_Stored dataset items:_
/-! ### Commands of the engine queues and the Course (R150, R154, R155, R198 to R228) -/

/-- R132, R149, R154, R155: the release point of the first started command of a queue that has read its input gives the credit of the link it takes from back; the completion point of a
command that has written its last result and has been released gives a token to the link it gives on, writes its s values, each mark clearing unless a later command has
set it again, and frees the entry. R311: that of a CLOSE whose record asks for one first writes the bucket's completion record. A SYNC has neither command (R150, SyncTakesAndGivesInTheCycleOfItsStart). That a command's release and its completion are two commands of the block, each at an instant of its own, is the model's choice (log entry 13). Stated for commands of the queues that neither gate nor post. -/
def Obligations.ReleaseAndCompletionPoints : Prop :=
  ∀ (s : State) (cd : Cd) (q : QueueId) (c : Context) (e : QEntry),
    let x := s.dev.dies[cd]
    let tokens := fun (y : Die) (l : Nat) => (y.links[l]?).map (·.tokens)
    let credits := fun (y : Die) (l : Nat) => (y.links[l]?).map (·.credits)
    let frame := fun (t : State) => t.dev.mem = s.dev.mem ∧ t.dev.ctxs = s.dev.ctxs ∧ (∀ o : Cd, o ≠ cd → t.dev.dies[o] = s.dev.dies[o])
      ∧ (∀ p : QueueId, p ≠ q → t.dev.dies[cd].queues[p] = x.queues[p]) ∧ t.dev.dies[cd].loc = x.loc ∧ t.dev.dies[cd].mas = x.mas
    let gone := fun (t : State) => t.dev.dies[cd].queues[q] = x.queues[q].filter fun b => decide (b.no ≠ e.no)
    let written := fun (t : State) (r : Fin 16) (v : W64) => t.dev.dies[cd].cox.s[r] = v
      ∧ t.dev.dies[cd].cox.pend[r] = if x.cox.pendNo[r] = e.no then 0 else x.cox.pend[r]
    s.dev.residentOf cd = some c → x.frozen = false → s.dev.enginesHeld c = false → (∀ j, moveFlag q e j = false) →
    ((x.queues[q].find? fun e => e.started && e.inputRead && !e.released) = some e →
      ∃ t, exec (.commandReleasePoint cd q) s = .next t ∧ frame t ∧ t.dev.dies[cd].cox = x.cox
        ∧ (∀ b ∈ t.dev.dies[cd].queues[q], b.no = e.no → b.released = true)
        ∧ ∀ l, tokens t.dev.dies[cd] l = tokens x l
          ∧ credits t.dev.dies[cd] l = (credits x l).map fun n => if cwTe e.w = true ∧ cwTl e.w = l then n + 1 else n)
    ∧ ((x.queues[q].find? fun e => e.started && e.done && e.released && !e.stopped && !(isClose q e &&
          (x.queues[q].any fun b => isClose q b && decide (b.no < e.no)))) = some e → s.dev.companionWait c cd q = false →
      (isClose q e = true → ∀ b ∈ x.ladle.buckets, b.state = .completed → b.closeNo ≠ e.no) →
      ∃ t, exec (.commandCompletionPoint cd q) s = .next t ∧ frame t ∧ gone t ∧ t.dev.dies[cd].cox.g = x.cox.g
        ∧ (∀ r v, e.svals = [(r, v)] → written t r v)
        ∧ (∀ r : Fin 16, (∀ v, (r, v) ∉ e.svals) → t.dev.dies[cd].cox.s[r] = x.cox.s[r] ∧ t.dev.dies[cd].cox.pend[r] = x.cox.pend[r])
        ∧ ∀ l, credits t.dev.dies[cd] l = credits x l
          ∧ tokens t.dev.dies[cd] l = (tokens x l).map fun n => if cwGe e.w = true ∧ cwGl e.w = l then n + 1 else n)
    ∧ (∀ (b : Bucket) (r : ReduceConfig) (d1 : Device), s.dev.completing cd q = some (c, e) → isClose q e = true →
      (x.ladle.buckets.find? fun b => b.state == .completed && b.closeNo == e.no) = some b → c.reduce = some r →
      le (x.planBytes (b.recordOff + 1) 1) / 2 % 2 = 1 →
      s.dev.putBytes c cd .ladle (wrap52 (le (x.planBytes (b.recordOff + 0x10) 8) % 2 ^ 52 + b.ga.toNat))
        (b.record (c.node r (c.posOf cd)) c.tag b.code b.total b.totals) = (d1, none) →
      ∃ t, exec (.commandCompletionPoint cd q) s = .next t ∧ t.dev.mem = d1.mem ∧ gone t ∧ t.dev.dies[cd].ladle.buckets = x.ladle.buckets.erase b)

_THE TASK:_ This exercise requires that all of the entries be repeated exactly.

_RESPONSE BOX:_
/-! ### Commands of the engine queues and the Course (R150, R154, R155, R198 to R228) -/

/-- R132, R149, R154, R155: the release point of the first started command of a queue that has read its input gives the credit of the link it takes from back; the completion point of a
command that has written its last result and has been released gives a token to the link it gives on, writes its s values, each mark clearing unless a later command has
set it again, and frees the entry. R311: that of a CLOSE whose record asks for one first writes the bucket's completion record. A SYNC has neither command (R150, SyncTakesAndGivesInTheCycleOfItsStart). That a command's release and its completion are two commands of the block, each at an instant of its own, is the model's choice (log entry 13). Stated for commands of the queues that neither gate nor post. -/
def Obligations.ReleaseAndCompletionPoints : Prop :=
  ∀ (s : State) (cd : Cd) (q : QueueId) (c : Context) (e : QEntry),
    let x := s.dev.dies[cd]
    let tokens := fun (y : Die) (l : Nat) => (y.links[l]?).map (·.tokens)
    let credits := fun (y : Die) (l : Nat) => (y.links[l]?).map (·.credits)
    let frame := fun (t : State) => t.dev.mem = s.dev.mem ∧ t.dev.ctxs = s.dev.ctxs ∧ (∀ o : Cd, o ≠ cd → t.dev.dies[o] = s.dev.dies[o])
      ∧ (∀ p : QueueId, p ≠ q → t.dev.dies[cd].queues[p] = x.queues[p]) ∧ t.dev.dies[cd].loc = x.loc ∧ t.dev.dies[cd].mas = x.mas
    let gone := fun (t : State) => t.dev.dies[cd].queues[q] = x.queues[q].filter fun b => decide (b.no ≠ e.no)
    let written := fun (t : State) (r : Fin 16) (v : W64) => t.dev.dies[cd].cox.s[r] = v
      ∧ t.dev.dies[cd].cox.pend[r] = if x.cox.pendNo[r] = e.no then 0 else x.cox.pend[r]
    s.dev.residentOf cd = some c → x.frozen = false → s.dev.enginesHeld c = false → (∀ j, moveFlag q e j = false) →
    ((x.queues[q].find? fun e => e.started && e.inputRead && !e.released) = some e →
      ∃ t, exec (.commandReleasePoint cd q) s = .next t ∧ frame t ∧ t.dev.dies[cd].cox = x.cox
        ∧ (∀ b ∈ t.dev.dies[cd].queues[q], b.no = e.no → b.released = true)
        ∧ ∀ l, tokens t.dev.dies[cd] l = tokens x l
          ∧ credits t.dev.dies[cd] l = (credits x l).map fun n => if cwTe e.w = true ∧ cwTl e.w = l then n + 1 else n)
    ∧ ((x.queues[q].find? fun e => e.started && e.done && e.released && !e.stopped && !(isClose q e &&
          (x.queues[q].any fun b => isClose q b && decide (b.no < e.no)))) = some e → s.dev.companionWait c cd q = false →
      (isClose q e = true → ∀ b ∈ x.ladle.buckets, b.state = .completed → b.closeNo ≠ e.no) →
      ∃ t, exec (.commandCompletionPoint cd q) s = .next t ∧ frame t ∧ gone t ∧ t.dev.dies[cd].cox.g = x.cox.g
        ∧ (∀ r v, e.svals = [(r, v)] → written t r v)
        ∧ (∀ r : Fin 16, (∀ v, (r, v) ∉ e.svals) → t.dev.dies[cd].cox.s[r] = x.cox.s[r] ∧ t.dev.dies[cd].cox.pend[r] = x.cox.pend[r])
        ∧ ∀ l, credits t.dev.dies[cd] l = credits x l
          ∧ tokens t.dev.dies[cd] l = (tokens x l).map fun n => if cwGe e.w = true ∧ cwGl e.w = l then n + 1 else n)
    ∧ (∀ (b : Bucket) (r : ReduceConfig) (d1 : Device), s.dev.completing cd q = some (c, e) → isClose q e = true →
      (x.ladle.buckets.find? fun b => b.state == .completed && b.closeNo == e.no) = some b → c.reduce = some r →
      le (x.planBytes (b.recordOff + 1) 1) / 2 % 2 = 1 →
      s.dev.putBytes c cd .ladle (wrap52 (le (x.planBytes (b.recordOff + 0x10) 8) % 2 ^ 52 + b.ga.toNat))
        (b.record (c.node r (c.posOf cd)) c.tag b.code b.total b.totals) = (d1, none) →
      ∃ t, exec (.commandCompletionPoint cd q) s = .next t ∧ t.dev.mem = d1.mem ∧ gone t ∧ t.dev.dies[cd].ladle.buckets = x.ladle.buckets.erase b)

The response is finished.